Stored data:
/-- GSTAT (R47). -/
def State.gstat (s : State) : Nat :=
  s.host.epoch.toNat * 65536 + b2n (s.faults.src.any (fun p => p.2.sticky)) * 2 ^ 15 + b2n s.pressHoldN * 2 ^ 14 +
    b2n s.fireHeld * 2 ^ 13 + s.fb.active * 2 ^ 12 + b2n (s.lib.dir.any (fun p => p.2.state == 6)) * 2 ^ 11 +
    b2n (s.slLock != 0) * 2 ^ 10 + s.pwr.kind

/-- Sessions open. -/
def openSessions (m : SMap Session) : Nat := (m.filter (fun p => p.2.isOpen)).length

/-- The mask of owned slots (R54). -/
def State.owned (s : State) : Nat := maskOf ((s.host.loc.filter (fun p => p.2.isOpen)).map Prod.fst)

/-- GSTAT_DROPS (R47). -/
def State.drops (s : State) : Nat := s.host.dropBar2 * 2 ^ 24 + s.host.dropBusy * 2 ^ 16 + s.host.dropTok

/-- Identity and global status registers (R47). -/
def State.readStatus (s : State) (off : Nat) : Nat :=
  match off with
  | 0x0000 => 0x28080110
  | 0x0004 => s.identFw
  | 0x0008 => 0x0100
  | 0x000C => s.dramGb * 2 ^ 24 + 36 * 2 ^ 16 + 160 * 2 ^ 8 + 8
  | 0x0010 => s.otp.serial.toNat % 2 ^ 32
  | 0x0014 => s.otp.serial.toNat / 2 ^ 32
  | 0x0018 => s.otp.lc
  | 0x1000 => s.gstat
  | 0x1004 => s.pwr.err * 2 ^ 24 + s.pwr.stage
  | 0x1008 => openSessions s.host.rem * 65536 + openSessions s.host.loc
  | 0x100C => if s.pwr.kind = 1 then (s.now - s.pwr.readyAt) / perMs % 2 ^ 32 else 0
  | 0x1010 => s.host.ecKind * 2 ^ 28 + s.host.ecSource * 65536 + s.host.ecEpoch.toNat
  | 0x1020 => s.host.events.toNat
  | 0x1028 => s.drops
  | 0x102C => s.host.dropUdp
  | _ => 0

/-- The first-error record and the other single registers (R47). -/
def State.readRecord (s : State) (off : Nat) : Nat :=
  let f := s.faults.fer
  match off with
  | 0x15010 => s.owned % 2 ^ 32
  | 0x15014 => s.owned / 2 ^ 32
  | 0x30040 => maskOf ((List.range 16).filter (fun k => s.fsum k != 0))
  | 0x30100 => b2n f.valid * 2 ^ 31 + f.source
  | 0x30104 => f.addr.toNat
  | 0x30108 => f.master * 256 + f.access
  | 0x3010C => f.t32.toNat
  | 0x30110 => f.cons * 65536 + f.merged
  | 0x30114 => f.simul
  | 0x40004 => s.host.snapCount.toNat
  | 0x40008 => s.host.snapSec.toNat % 2 ^ 32
  | 0x4000C => s.host.snapSec.toNat / 2 ^ 32
  | 0x40010 => s.host.snapNs.toNat
  | 0x40014 => s.host.snapT32.toNat
  | 0x40018 => s.t32.toNat
  | 0x50000 => s.slLock
  | _ => 0

/-- The MSI-X table byte as the host reads it: the mask bit resets to 1 (log 7). -/
def Hostif.msixByte (h : Hostif) (a : Nat) : Byte :=
  let b := memRead h.msix a
  if a % 16 = 12 then b ^^^ 1 else b

/-- A 32-bit read of BAR0 without a side effect, 4-byte aligned (R43 to R47). -/
def State.bar0Read (s : State) (off : Nat) : Nat :=
  if off % 4 ≠ 0 then 0
  else if off < 0x2000 then s.readStatus off
  else if !s.windowOpen then 0
  else if 0x10000 ≤ off ∧ off < 0x14000 then leN (s.scratch (off - 0x10000) 4)
  else if 0x15100 ≤ off ∧ off < 0x15200 then (sel s.host.loc ((off - 0x15100) / 4) {}).head.toNat
  else if 0x20000 ≤ off ∧ off < 0x20480 then leN ((List.range 4).map (fun i => s.host.msixByte (off - 0x20000 + i)))
  else if 0x20800 ≤ off ∧ off < 0x20810 then bits (maskOf s.host.pba) (8 * (off - 0x20800)) 32
  else if 0x30000 ≤ off ∧ off < 0x30040 then s.fsum ((off - 0x30000) / 4)
  else if 0x50100 ≤ off ∧ off < 0x50140 then
    (if s.slLock = 0 then 0 else (sel s.host.slSel ((off - 0x50100) / 4) 0).toNat)
  else s.readRecord off

/-- A read of `n` bytes of BAR0 without a side effect (R45): any size and alignment within one slot, naturally aligned 32-bit or
64-bit for the MSI-X table and PBA, naturally aligned 32-bit elsewhere; a read that breaks this returns 0. -/
def State.bar0ReadN (s : State) (off n : Nat) : Nat :=
  if 0x10000 ≤ off ∧ off + n ≤ 0x14000 ∧ 0 < n ∧ off / 256 = (off + n - 1) / 256 then
    (if s.windowOpen then leN (s.scratch (off - 0x10000) n) else 0)
  else if n = 4 then s.bar0Read off
  else if n = 8 ∧ off % 8 = 0 ∧ 0x20000 ≤ off ∧ off < 0x20810 then s.bar0Read off + 2 ^ 32 * s.bar0Read (off + 4)
  else 0

/-- A read of BAR2 returns zero (R46). -/
def State.bar2Read (_s : State) (_off _n : Nat) : Nat := 0

/-! ### Sessions -/

/-- A new token for a slot: bits [5:0] its number, the others a free value, never 0 in them and never the last token (R55). -/
def State.newToken (s : State) (i : Nat) (last : BitVec 32) : BitVec 32 :=
  let hi := (Config.tokenBits s.free).toNat
  let hi := if hi = 0 then 1 else hi
  let hi := if 64 * hi + i = last.toNat then (if hi + 1 = 2 ^ 26 then 1 else hi + 1) else hi
  BitVec.ofNat 32 (64 * hi + i)

/-- A slot can be offered: not owned, no command in it and not held back (R54, R57). -/
def Session.offered (x : Session) (now : Nat) : Bool :=
  !x.isOpen && x.cmd.isNone && (match x.held with | some t => decide (t ≤ now) | none => true)

/-- One of the slots that can be offered: the spec does not say which, so a free value picks (log 14). -/
def State.pickSlot (s : State) (m : SMap Session) : Option (Fin 64) :=
  let l := (List.range 64).filter (fun i => (sel m i {}).offered s.now)
  match l[Config.value s.free % l.length]? with
  | some i => if h : i < 64 then some ⟨i, h⟩ else none
  | none => none

/-- Open a session in a slot (R54 to R56): its lease runs from now. -/
def State.openSession (s : State) (w : Sess) (i leaseMs : Nat) (q : Option Cq) : State :=
  let x := s.ses w
  let tok := s.newToken i x.last
  (s.setSes w { x with isOpen := true, token := tok, last := tok, lease := leaseMs, ends := s.now + leaseMs * perMs, held := none,
                       cq := q, lastSeq := none, stored := [], entries := [] }).fresh

/-- The lease runs anew for its full length (R56). -/
def State.renew (s : State) (w : Sess) : State :=
  let x := s.ses w
  s.setSes w { x with ends := s.now + x.lease * perMs }

/-- A write or datagram with a wrong token is ignored and counted (R57, R61). -/
def State.badToken (s : State) (master : Nat) : State :=
  { s with host := { s.host with dropTok := sat 16 (s.host.dropTok + 1) } }.hit F.badToken 0 master 2

/-- The old token of a slot in its holdback (R57). -/
def State.expiredToken (s : State) (w : Sess) (token : BitVec 32) : Bool :=
  let x := s.ses w
  !x.isOpen && x.token == token && decide (64 ≤ token.toNat) && (match x.held with | some t => decide (s.now < t) | none => false)

/-- A read of CLAIM (R54). -/
def execClaimRead (dt : Nat) (s : State) : Next :=
  let s := s.pass dt
  if !s.windowOpen then .next (s.emit (.read 0x15000 0)) else
  match s.pickSlot s.host.loc with
  | none => .next (s.emit (.read 0x15000 0))
  | some i =>
    let s := s.fresh.openSession (.loc i) i.val (s.par P.hostSessionLeaseMs) none
    .next (s.emit (.read 0x15000 (BitVec.ofNat 64 ((s.ses (.loc i)).token.toNat * 2 ^ 32 + 2 ^ 31 + i.val))))

/-- The local slot a token names. -/
def slotOf (token : BitVec 32) : Fin 64 := ⟨token.toNat % 64, Nat.mod_lt _ (by decide)⟩

/-- A write of RELEASE (R57, R58). -/
def execRelease (dt : Nat) (token : BitVec 32) (s : State) : Next :=
  let s := s.pass dt
  if !s.windowOpen then .next s else
  let w := Sess.loc (slotOf token)
  if (s.ses w).isOpen ∧ (s.ses w).token = token then .next (s.endSession w) else .next (s.badToken idLocal)

/-- A write of RENEW (R56). -/
def execRenew (dt : Nat) (token : BitVec 32) (s : State) : Next :=
  let s := s.pass dt
  if !s.windowOpen then .next s else
  let w := Sess.loc (slotOf token)
  if (s.ses w).isOpen ∧ (s.ses w).token = token then .next (s.renew w) else .next (s.badToken idLocal)

/-- A write of CQ_HEAD[i] (R69); without a completion queue it is dropped (log 74). -/
def execCqHeadWrite (dt : Nat) (i : Fin 64) (value : BitVec 32) (s : State) : Next :=
  let s := s.pass dt
  if !s.windowOpen then .next s else
  let w := Sess.loc i
  let x := s.ses w
  match x.cq with
  | none => .next s
  | some q =>
    let head := value.toNat % 4096
    let d := (head + q.depth - x.head.toNat % q.depth) % q.depth
    let a := if d = 0 ∧ q.used = q.depth then q.depth else d
    if q.used < a then .next s
    else .next (s.setSes w { x with head := BitVec.ofNat 12 head, cq := some { q with used := q.used - a } })

/-- A W1C write of GSTAT_EVENTS; `same` are bits the device sets in the same access cycle (R10, R49). -/
def execGstatEventsClear (dt : Nat) (mask : BitVec 32) (same : BitVec 4) (s : State) : Next :=
  let s := s.pass dt
  let s := (unmask 4 same.toNat).foldl State.event s
  let keep := s.host.events &&& (~~~ (mask.setWidth 4) ||| same)
  .next { s with host := { s.host with events := keep } }

/-- An RC read of GSTAT_DROPS (R9); `same` has bit 0, 1 or 2 set where BAD_TOKEN, DOORBELL_BUSY or BAR2 counts an event in the
same access cycle: the field then holds 1 (R11). -/
def execGstatDropsRead (dt : Nat) (s : State) (same : BitVec 3 := 0) : Next :=
  let s := s.pass dt
  let s := s.emit (.read 0x1028 (BitVec.ofNat 64 s.drops))
  .next { s with host := { s.host with dropBar2 := b2n (same.getLsbD 2), dropBusy := b2n (same.getLsbD 1), dropTok := b2n (same.getLsbD 0) } }

/-- An RC read of GSTAT_UDP_DROPS (R9); `same` is whether a datagram is counted in the same access cycle (R11). -/
def execGstatUdpDropsRead (dt : Nat) (s : State) (same : Bool := false) : Next :=
  let s := s.pass dt
  let s := s.emit (.read 0x102C (BitVec.ofNat 64 s.host.dropUdp))
  .next { s with host := { s.host with dropUdp := b2n same } }

/-- A W1C write of FSUM[k]; `same` are bits hit in the same TCLK (R10, R51, R457). -/
def execFsumClear (dt : Nat) (k : Fin 16) (mask same : BitVec 32) (s : State) : Next :=
  let s := s.pass dt
  if !s.windowOpen then .next s
  else .next ((unmask 32 mask.toNat).foldl (fun s j => s.clearSource (32 * k.val + j) (same.getLsbD j)) s)

/-- The first-error record is re-armed (R462). -/
def State.rearm (s : State) : State :=
  { s with faults := { s.faults with fer := { s.faults.fer with valid := false, cons := 0, merged := 0, simul := 0 } } }

/-- A write of FER_REARM (R462). -/
def execFerRearm (dt : Nat) (value : BitVec 32) (s : State) : Next :=
  let s := s.pass dt
  if s.windowOpen ∧ value.getLsbD 0 then .next s.rearm else .next s

/-- A write of 1 to SNAP_TAKE (R52). -/
def execSnapTake (dt : Nat) (s : State) : Next :=
  let s := s.pass dt
  if !s.windowOpen then .next s else
  .next { s with host := { s.host with snapCount := s.host.snapCount + 1, snapSec := BitVec.ofNat 48 s.devSec,
                                       snapNs := BitVec.ofNat 32 s.devSub, snapT32 := s.t32 } }

/-- Pending vectors that are no longer masked are sent, once MSI-X is enabled (PCI Express; log 7). -/
def State.sendPending (s : State) : State :=
  if !s.host.msixOn then s else
  let go := s.host.pba.filter (fun v => !s.host.masked v)
  { s with host := { s.host with pba := s.host.pba.filter (fun v => s.host.masked v) } }.emits (go.map Output.msix)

** TRY IT **
Given the records above, reproduce precisely and only the lines between the line holding "same access cycle: the" and the line holding "let s := s.emit (.read 0x102C", inclusive.

** EXERCISE SOLUTION **
same access cycle: the field then holds 1 (R11). -/
def execGstatDropsRead (dt : Nat) (s : State) (same : BitVec 3 := 0) : Next :=
  let s := s.pass dt
  let s := s.emit (.read 0x1028 (BitVec.ofNat 64 s.drops))
  .next { s with host := { s.host with dropBar2 := b2n (same.getLsbD 2), dropBusy := b2n (same.getLsbD 1), dropTok := b2n (same.getLsbD 0) } }

/-- An RC read of GSTAT_UDP_DROPS (R9); `same` is whether a datagram is counted in the same access cycle (R11). -/
def execGstatUdpDropsRead (dt : Nat) (s : State) (same : Bool := false) : Next :=
  let s := s.pass dt
  let s := s.emit (.read 0x102C (BitVec.ofNat 64 s.host.dropUdp))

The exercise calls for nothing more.